Gaji yang diterimanya hanya Rp35.000 per bulan. Sama sekali jauh dari harapan, dan untuk biaya sehari-hari dan bayar sewa kost saja kurang. Tak jarang, ia sering pinjam uang kepada teman, dan setiapkali pulang kampung di Jepara, sekembalinya ke Semarang ia membawa beras dari orangtuanya. Saat itu, Nurul pun hanya mampu menyewa sebuah kamar kost seluas 3 x 3 meter, tanpa kasur dan perabotan apa pun. Namun, karir pekerjaan Nurul cepat menanjak, berkat kinerja dan kejujurannya selama bekerja.

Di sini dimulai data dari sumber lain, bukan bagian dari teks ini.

-- ==== Sys2Proof/Machine/Power.lean ====
section
/-! DEFINITION. The meanings of the power and wake commands and events (spec/15, R320 to R346). -/

namespace Sys2Proof.Machine

/-! ### DOMAIN_SET (R323, R324, R333) -/

/-- The state code of DOMAIN_SET. -/
def domTarget (st : Nat) : DomState := match st with | 0 => .on | 1 => .ret | _ => .off

/-- A named domain is asked to sleep: it waits for its turn, or does so after the transition under way. -/
def State.askSleep (s : State) (d : Nat) (g : DomState) : State :=
  let x := s.dom d
  match x.going with
  | none =>
    if x.st = g then s
    else
      let t := s.modDom d (fun y => { y with going := some g, begun := false })
      if 8 ≤ d ∧ d < 14 then t.modPort (d - 8) (fun p => { p with nmSentReady := false }) else t
  | some h => s.modDom d (fun y => { y with next := if h = g then none else some g })

/-- A named domain is needed by one that is not named and On, or on its way there, since it may not be On without (R321, R323; DEDUCED,
log 128). -/
def State.neededOutside (s : State) (mask : Nat) : Bool :=
  (List.range 24).any (fun k => !mask.testBit k && (s.domOn k || (s.dom k).going == some .on) && (domChain k).any (fun d => mask.testBit d))

/-- DOMAIN_SET (R323, R324, R325). -/
def execDomainSet (h : Hdr) (mask : Word) (state : Byte) (s : State) : Host.Outcome State Fault Refusal :=
  let i := Instr.domainSet h mask state
  act (fun s => s.dispatch h i (fun t =>
    let m := mask.toNat
    let ds := maskList 24 m
    let g := domTarget state.toNat
    if m % 2 = 1 ∨ 2 ^ 24 ≤ m ∨ 2 < state.toNat then t.complete h 0x70 St.badParam 0
    else if ds.all (fun d => t.owns h.hc.val 9 d) = false then t.complete h 0x70 St.notOwner 0
    else if g ≠ .on ∧ (t.neededOutside m = true ∨ (t.flag pwrStart_limp = true ∧ ds.any (fun d => decide (14 ≤ d) && decide (d < 22)) = true)) then
      t.complete h 0x70 St.badState 0
    else
      let wait := listMask (ds.filter (fun d => (t.dom d).st != g || (t.dom d).going.isSome))
      let wait := if g = .on then listMask (ds.filter (fun d => !t.domOn d)) else wait
      let (id, u) := t.addJob h i wait
      let u := if g = .on then forEach ds (fun d v => v.askOn d) u else (forEach ds (fun d v => v.askSleep d g) u).kickEntries.levelWakes
      u.settleDom id)) s

/-- DOMAIN_ENTRY_COMPLETE: an entry that has begun ends (R324). -/
def execDomainEntryComplete (d : Fin 24) (s : State) : Host.Outcome State Fault Refusal :=
  act (fun s =>
    let t := s.kickEntries
    let x := t.dom d.val
    if x.begun = true ∧ x.going ≠ some .on ∧ x.going.isSome then t.endEntry d.val else t) s

/-! ### Wake sources (R328 to R332) -/

/-- Source `c` exists. -/
def wakeSrc (c : Nat) : Bool := decide (c < 0x0C) || (decide (0x10 ≤ c) && decide (c < 0x16))

/-- The ranges and reserved bits of a wake record for source `c` (R328, R341). -/
def wakeConds (c : Nat) (ws : List Word) : List Bool :=
  let f := setField ws
  if 0x10 ≤ c then
    [f 0 30 29 == 0, decide (f 0 27 24 ≤ 10), f 1 30 29 == 0, f 3 28 24 == 0, f 3 3 2 != 3, f 3 1 0 == 0]
  else if c = 0x0A then
    [f 0 30 29 == 0, f 0 27 24 == 0, decide (1 ≤ f 1 31 0), decide (f 1 31 0 ≤ 0x7FFFFFFF), f 2 31 1 == 0, f 3 31 0 == 0]
  else if c = 9 then
    [f 0 30 29 == 0, f 0 27 24 == 0, f 1 31 24 == 0, f 2 31 0 == 0, f 3 31 0 == 0]
  else
    [decide (c < 8) || f 0 30 29 == 0, (if c < 8 then f 0 27 25 == 0 else f 0 27 24 == 0), f 1 31 0 == 0, f 2 31 0 == 0, f 3 31 0 == 0]

/-- The record is acceptable as a whole. -/
def wakeRecOk (c : Nat) (ws : List Word) : Bool := (wakeConds c ws).all id

/-- A wake record takes effect: the timer starts from TIME, a CAN port's tightened filter ends (R328, R332, R341). -/
def State.wakeApply (s : State) (c : Nat) : State :=
  let t : State :=
    if c = 0x0A then { s with wakeTimer := if s.wakeOn c then some (s.now + ms (s.wkf c 1 31 0)) else none }
    else if 0x10 ≤ c then s.put (pwrFw_tight (c - 0x10)) 0
    else s
  t.irqCheck.levelWakes

/-- A wake record stored and applied. -/
def State.wakeCommit (s : State) (c : Nat) (ws : List Word) : State :=
  (forEach (List.range 4) (fun k t => t.wr (pwrWakecfg_word c k).addr (ws.getD k 0)) s).wakeApply c

/-- WAKE_CONFIG (R328, R335). -/
def execWakeConfig (h : Hdr) (source : Byte) (record : List Word) (s : State) : Host.Outcome State Fault Refusal :=
  act (fun s => s.runI h (.wakeConfig h source record) (fun t =>
    let c := source.toNat
    if wakeSrc c = false ∨ record.length ≠ 4 ∨ wakeRecOk c record = false then .no t St.badParam
    else if ¬ (t.owns h.hc.val 0x0A 1 = true ∧ (c < 0x10 ∨ t.owns h.hc.val 3 (c - 0x10) = true)) then .no t St.notOwner
    else if 0x10 ≤ c ∧ setField record 0 31 31 = 1 ∧ t.canFast (c - 0x10) = false then .no t St.badState
    else { s := t.wakeCommit c record })) s

/-- WAKE_TIMER_EXPIRY: the wake timer, accurate to 3 %, has run out (R332). -/
def execWakeTimerExpiry (s : State) : Host.Outcome State Fault Refusal :=
  act (fun s =>
    match s.wakeTimer with
    | none => s
    | some e =>
      let tm := ms (s.wkf 0x0A 1 31 0)
      if e ≤ s.now + tm * 3 / 100 then
        ({ s with wakeTimer := if s.wkf 0x0A 2 0 0 = 1 then some (s.now + tm) else none } : State).wake 0x0A
      else s) s

/-- PWR_DOMSTATE's code of a domain; UWB is On for a poll from Retention (R348; spec/18, R412). -/
def State.domCode (s : State) (d : Nat) : Nat :=
  let x := s.dom d
  if x.going.isSome ∧ x.begun = true then 3
  else if d = Dm.uwb ∧ x.st = .ret ∧ s.imm.poll.isSome = true then 2
  else match x.st with | .on => 2 | .ret => 1 | .off => 0

/-- PWR_DOMSTATEk. -/
def State.domWord (s : State) (k : Nat) : Nat :=
  ((List.range (if k = 0 then 16 else 8)).map (fun j => s.domCode (16 * k + j) * 4 ^ j)).sum

/-- PWR_STATUS: the domains On, and the two words of PWR_DOMSTATE (R80; log 23). -/
def execPwrStatus (h : Hdr) (s : State) : Host.Outcome State Fault Refusal :=
  act (fun s => s.runI h (.pwrStatus h) (fun t =>
    { s := t, result := listMask ((List.range 24).filter (fun d => t.domCode d == 2)), cont := [word (t.domWord 0), word (t.domWord 1), 0, 0] })) s

/-! ### Sleep agreement (R338 to R340) -/

/-- The ranges and reserved bits of an NM record (R338). -/
def nmConds (ws : List Word) : List Bool :=
  let f := setField ws
  [f 0 29 29 == 0, f 1 30 29 == 0, decide (1 ≤ f 3 23 16), decide (1 ≤ f 3 15 10), decide (1 ≤ f 3 9 7), f 3 2 0 == 0]

/-- The record is acceptable as a whole. -/
def nmRecOk (ws : List Word) : Bool := (nmConds ws).all id

/-- A DOMAIN_SET that names the port's domain is in progress: its command has not completed, or, where SYS was named and it completed early,
the domain's sleep goes on (R324, R338). -/
def State.canSleeping (s : State) (n : Nat) : Bool :=
  s.jobs.any (fun j => match j.cmd with | .domainSet _ m _ => m.toNat.testBit (Dm.can n) | _ => false) || (s.dom (Dm.can n)).awaits

/-- NM_CONFIG (R338). -/
def execNmConfig (h : Hdr) (port : Byte) (record : List Word) (s : State) : Host.Outcome State Fault Refusal :=
  act (fun s => s.runI h (.nmConfig h port record) (fun t =>
    let n := port.toNat
    if 5 < n ∨ record.length ≠ 4 ∨ nmRecOk record = false then .no t St.badParam
    else if ¬ t.owns h.hc.val 3 n then .no t St.notOwner
    else if t.canSleeping n then .no t St.badState
    else
      let u := forEach (List.range 4) (fun k v => v.wr (pwrNm_word n k).addr (record.getD k 0)) t
      { s := u.modPort n (fun p => { p with nmSt := 0, nmAt := u.now, nmSentReady := false }) })) s

/-- The port's domain waits for its sleep agreement. -/
def State.nmWaits (s : State) (n : Nat) : Bool :=
  let x := s.dom (Dm.can n)
  x.st == .on && !x.begun && (x.going == some .ret || x.going == some .off)

/-- Sleep agreement runs on a port: ENABLE, its domain On, and NORMAL (R339). -/
def State.nmRuns (s : State) (n : Nat) : Bool := s.nmf n 0 31 31 == 1 && s.domOn (Dm.can n) && s.canSt n == 0

/-- PWR_NMSTAT's code: off, awake, ready, in wait-bus-sleep, or asleep with its domain (R348). -/
def State.nmShown (s : State) (n : Nat) : Nat :=
  if s.nmf n 0 31 31 = 0 then 0
  else if s.domOn (Dm.can n) = false then 4
  else if s.canSt n ≠ 0 then 0
  else if (s.port n).nmSt = 3 then 3
  else if s.nmWaits n then 2 else 1

/-- NM_PERIOD: the port's NM message is due (R339). -/
def execNmPeriod (port : Fin 6) (s : State) : Host.Outcome State Fault Refusal :=
  act (fun s =>
    let n := port.val
    let p := s.port n
    if s.nmRuns n ∧ p.nmSt = 0 ∧ p.nmAt ≤ s.now then
      (s.sendNm n (s.nmWaits n)).modPort n (fun p => { p with nmAt := s.now + ms (10 * s.nmf n 3 15 10) })
    else s) s

/-- NM_AGREEMENT: a message with sleep-ready 1 has been sent, and none with 0 received for 3 × PERIOD: wait-bus-sleep
begins (R340). -/
def execNmAgreement (port : Fin 6) (s : State) : Host.Outcome State Fault Refusal :=
  act (fun s =>
    let n := port.val
    let p := s.port n
    if s.nmRuns n ∧ s.nmWaits n ∧ p.nmSt = 0 ∧ p.nmSentReady = true ∧ p.nmNotReady + ms (30 * s.nmf n 3 15 10) ≤ s.now then
      s.modPort n (fun p => { p with nmSt := 3, nmWbs := s.now })
    else s) s

/-- WAIT_BUS_SLEEP_END: the port's domain begins its entry (R340). -/
def execWaitBusSleepEnd (port : Fin 6) (s : State) : Host.Outcome State Fault Refusal :=
  act (fun s =>
    let n := port.val
    let p := s.port n
    if p.nmSt = 3 ∧ s.nmWaits n = true ∧ p.nmWbs + ms (10 * s.nmf n 3 23 16) ≤ s.now then
      ((s.modPort n (fun p => { p with nmSt := 0, nmSentReady := false })).beginEntry (Dm.can n)).levelWakes
    else s) s

/-! ### CAN wake-up frames and false wakes (R335, R336, R341) -/

/-- CAN_WAKE_FRAME: a frame reaches a port's wake-up frame detector (R329, R335, R341). -/
def execCanWakeFrame (port : Fin 6) (f : CanFrame) (s : State) : Host.Outcome State Fault Refusal :=
  act (fun s =>
    let n := port.val
    if s.detector n = true ∧ s.wakeMatches n f = true then s.canWake n else s) s

/-- FRAME_ERROR_WAKE: a detector's frame-error counter passes 31 (R335). -/
def execFrameErrorWake (port : Fin 6) (s : State) : Host.Outcome State Fault Refusal :=
  act (fun s =>
    let n := port.val
    if s.detector n then (s.put (pwrFw_errwake n) 1).canWake n else s) s

/-- A wake by a frame after which nothing useful came: counted, and at the threshold the filter's action is taken, with an event and
a fault (R341). -/
def State.falseWake (s : State) (n : Nat) : State :=
  let c := 0x10 + n
  let t := (s.inc (pwrFw_total n)).inc (pwrFw_consec n)
  let thr := t.wkf c 3 7 4
  if thr = 0 ∨ t.get (pwrFw_consec n) < thr then t
  else
    let fa := t.wkf c 3 3 2
    let t := t.put (pwrFw_consec n) 0
    let t :=
      if fa = 1 then t.put (pwrFw_tight n) 1
      else if fa = 2 then
        (t.put (pwrFw_susp n) 1).modPort n (fun p => { p with suspEnd := t.now + sec (60 * 2 ^ t.wkf c 0 27 24) })
      else t
    (t.post ([0] ++ t.ownerList 3 n) 20 0x02 n fa 0).fault (0x48 + n) 0x2A n

/-- FALSE_WAKE_CHECK: 200 ms after a detector's wake brought the port back: a wake with no other error-free frame was
false, and FW_THR of them in a row act as FW_ACT gives (R341). -/
def execFalseWakeCheck (port : Fin 6) (s : State) : Host.Outcome State Fault Refusal :=
  act (fun s =>
    let n := port.val
    match (s.port n).fwAt with
    | none => s
    | some a =>
      if s.now < a + ms 200 then s
      else
        let t := s.modPort n (fun p => { p with fwAt := none })
        if (s.port n).fwGood then t.put (pwrFw_consec n) 0 else t.falseWake n) s

/-- WAKE_SUSPEND_END: a suspended detector resumes with its filter as it was (R341). -/
def execWakeSuspendEnd (port : Fin 6) (s : State) : Host.Outcome State Fault Refusal :=
  act (fun s =>
    let n := port.val
    if s.flag (pwrFw_susp n) ∧ (s.port n).suspEnd ≤ s.now then s.put (pwrFw_susp n) 0 else s) s

end Sys2Proof.Machine
end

Setelah 3 bulan bekerja sebagai CS, Nurul yang dinilai baik kinerjanya diangkat sebagai karyawan tetap, dan menjadi tukang cuci piring selama 4 bulan. Sudah itu, ia diangkat lagi menjadi juru masak selama 4 bulan, lalu diangkat sebagai kasir selama 6 bulan, dan menjadi supervisor selama 1 tahun. Karena kekosongan jabatan, Nurul kemudian diangkat lagi sebagai auditor, dan setelah itu menjadi manajer area selama 2 tahun.
Jabatan sebagai manajer area, membuat Nurul harus sering bepergian keluar kota untuk memberikan pelatihan kepada para karyawan baru di berbagai kota di Jawa Tengah, seperti Semarang, Magelang, Solo dan Yogyakarta. Dan, seiring pekerjaannya yang meningkat itu, pada usia 29 tahun, ketika menjadi manajer area sebuah resto ayam goreng krispi di Yogyakarta, ia menikah dengan Emy Setyawati, seorang karyawati toko swalayan di Yogyakarta yang saat itu dipacarinya selama 2 bulan.
Namun, meski jabatannya sudah manajer, gajinya tetap dirasa kurang. Apalagi, tak lama setelah menikah itu, pada 1997, Nurul dikaruniai anak. Emy lalu membantu ekonomi dengan membuat roti. Hidup pas-pasan tak membuat Nurul patah arang. Namun, hempasan ekonomi pada 1998, dengan terjadinya krisis moneter, hidup semakin dirasa berat. Saat itu, Nurul memutuskan keluar dari pekerjaannya dan berniat membangun bisnis sendiri.